In the past few months, 2,600 Google employees have signed a petition asking the company to do more about harassment--and to make HR investigations transparent, according to The Wall Street Journal.
It's one of the many changes going on at Google when it comes to employee communications. Google has encouraged dialogue unrelated to the workplace for years, and now it's not working out so well.
Last year, Google fired James Damore for expressing his views about how choice and biology may be the true driver for the lack of women in tech, saying that his views perpetuated gender stereotypes and violated the code of conduct.
But, not everyone at Google agreed with the decision. And, it seems, that there is very little at Google that everyone agrees on. Because the company encouraged message boards and the like to discuss non-work issues, they are dealing with trolls and hurt feelings and it's a big mess.
It was a nice idea--let's make the workplace your whole world, where you can bring your "whole self." But, as I've written before, that doesn't work out so well in practice. Google is finding it necessary to create clear policies about what constitutes harassment, including rules against doxxing--releasing personal information--as retaliation.
While this is a good idea--employees shouldn't be attempting to punish each other for political and other views that someone finds offensive--the fact that Google reached this level indicates an overall culture problem.
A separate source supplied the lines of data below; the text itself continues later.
/-- A producer begins a frame (R281, R282): it takes a slot, or F_NO_SLOT counts. -/
def beginFrame (r : Nat) (start : Time) (d : Dev) : Dev :=
  let d := dropExtra r 32 d
  match takeSlot r d with
  | none => sBump r isNO_SLOT d
  | some i =>
    sBump r isSTARTED (updStream r (fun x =>
      { x with
        slots := x.slots.set i { state := 1, index := freeIndex x, num := x.next, start := start, ts := rtpOf start },
        next := x.next + 1, starts := (start :: x.starts).take 17, begunAt := d.house }) d)

/-! ### Predictions (R288) -/

/-- P̂. -/
def pHat (x : Stream) : Time :=
  if x.kind = 3 ∨ x.kind = 4 ∨ x.starts.length < 2 then framePeriod x.format
  else (x.starts.headD 0 - x.starts.getLastD 0) / ((x.starts.length - 1 : Nat) : Rat)

/-- R̂. -/
def rHat (x : Stream) : Time :=
  match x.rs with
  | [] => pHat x
  | r :: t => t.foldl (fun a b => if a < b then b else a) r

/-- START of a frame, predicted for one not yet begun; none for an abandoned one. -/
def startOf (x : Stream) (f : Nat) : Option Time :=
  if f < x.next then (slotOf x f).map (·.start)
  else x.starts.head?.map fun s => s + ((f + 1 - x.next : Nat) : Rat) * pHat x

/-- The predicted ready time r̂_f. -/
def rhat (x : Stream) (f : Nat) : Option Time :=
  if f < x.next then (slotOf x f).map fun s => if s.state = 2 then s.ready else s.start + rHat x
  else (startOf x f).map (· + rHat x)

/-- Frame numbers that may be meant at a time: those in slots and those the cadence brings until then. -/
def knownFrames (x : Stream) (until_ : Time) : List Nat :=
  let begun := (x.slots.filter fun s => decide (s.state = 1 ∨ s.state = 2)).map (·.num)
  let more := match x.starts.head? with
    | some s => if pHat x ≤ 0 then 0 else ((until_ - s) / pHat x).floor.toNat
    | none => 0
  begun ++ (List.range (min more 64)).map (x.next + ·)

/-- The next frame after `cur`: the lowest-numbered above it that has not been abandoned (R284). -/
def nextAfter (x : Stream) (cur : Nat) : Nat :=
  ((x.slots.filter fun s => decide ((s.state = 1 ∨ s.state = 2) ∧ cur < s.num)).map (·.num)).foldl min (max x.next (cur + 1))

/-- The frame `v` frames before `f`, counting frames that were not abandoned (R284, R287). -/
def framesBefore (x : Stream) (f v : Nat) : Option Nat :=
  if v = 0 then some f
  else
    let below := ((x.slots.filter fun s => decide ((s.state = 1 ∨ s.state = 2) ∧ s.num < f)).map (·.num))
      ++ ((List.range (f - x.next)).map (x.next + ·))
    (below.mergeSort fun a b => decide (b ≤ a))[v - 1]?

/-- The frame of a member whose START lies nearest a reference START, within a tolerance (R292). -/
def nearestFrame (x : Stream) (s tol : Time) : Option Nat :=
  let c := (knownFrames x (s + pHat x)).filterMap fun f => (startOf x f).map fun t => (f, absQ (t - s))
  match c with
  | [] => none
  | a :: l =>
    let b := l.foldl (fun a b => if b.2 < a.2 then b else a) a
    if b.2 ≤ tol then some b.1 else none

/-- The pairing tolerance of a group (R132, R292): the multi-link window, or a quarter of P̂. -/
def pairTol (kind src : Nat) (ref : Stream) (d : Dev) : Time :=
  if kind = 2 ∧ src < 48 then
    let m := tget d.mlinks src
    (m.window : Rat) * linePeriod (linkFormat m.mapping ref.format)
  else pHat ref / 4

/-- A group frame (R292): its parts by ring and number; none where a member lacks a partner. -/
def groupFrame (kind src f : Nat) (d : Dev) : Option (List (Nat × Nat)) :=
  match videoRings kind src d with
  | [] => none
  | r :: rest =>
    let x := stream r d
    match startOf x f with
    | none => none
    | some s =>
      rest.foldl (fun o m => match o with
        | none => none
        | some ps => (nearestFrame (stream m d) s (pairTol kind src x d)).map fun g => ps ++ [(m, g)]) (some [(r, f)])

/-- The latest predicted ready time of a group frame's parts. -/
def groupRhat (parts : List (Nat × Nat)) (d : Dev) : Option Time :=
  parts.foldl (fun o p => match o, rhat (stream p.1 d) p.2 with
    | some a, some b => some (if a < b then b else a)
    | _, _ => none) (some 0)

/-- An ancillary flow is running (R293). -/
def flowRunning (n : Nat) (f : Nat) (d : Dev) : Bool :=
  let x := tget d.flows.rx n
  x.en && decide (x.lastTs.isSome ∧ (d.up - 2 * framePeriod f ≤ x.lastA ∨ d.up - 2 * framePeriod f ≤ x.lastB))

/-- An ancillary flow's frame of a timestamp has closed (R189, R293). -/
def flowClosed (n ts : Nat) (d : Dev) : Bool :=
  let x := tget d.flows.rx n
  !(x.frames.any fun f => decide (f.ts = ts)) && (match x.lastTs with
    | some t => decide (0 ≤ signed 32 (twos 32 ((t : Int) - ts)))
    | none => false)

/-- Every part of a group frame, and every gating ancillary flow's frame, is READY (R289, R293). -/
def groupReady (kind src : Nat) (parts : List (Nat × Nat)) (d : Dev) : Bool :=
  decide (parts ≠ []) && parts.all (fun p => match slotOf (stream p.1 d) p.2 with
    | some s => decide (s.state = 2)
    | none => false)
  && (match parts with
      | p :: _ =>
        let x := stream p.1 d
        (ancFlows kind src d).all fun n => !flowRunning n x.format d || (match slotOf x p.2 with
          | some s => flowClosed n s.ts d
          | none => false)
      | [] => false)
Google has long been praised for innovative practices and former Head of People Operations, Lazlo Bock, received praise in many circles. But, perhaps some of that praise was too early--when you have a culture that has employees trolling and doxxing each other, perhaps there is an HR problem.
The solution is to focus on work and tell people to find their social life elsewhere. But that requires people to leave the office. Bock claimed that the reason for all the on-campus perks was to increase conversations and innovation, it also kept people on campus. It's difficult to build relationships with people outside of work when you're never gone. As a result, you need your co-workers to meet all your needs, including your need to discuss politics. Which, as anyone could guess, can be a disaster.
Google needs to get back to work, shut down the non-work related boards, and make sure people gain outside social lives. You know, like a traditional business. Turns out those stodgy old fogies were on to something.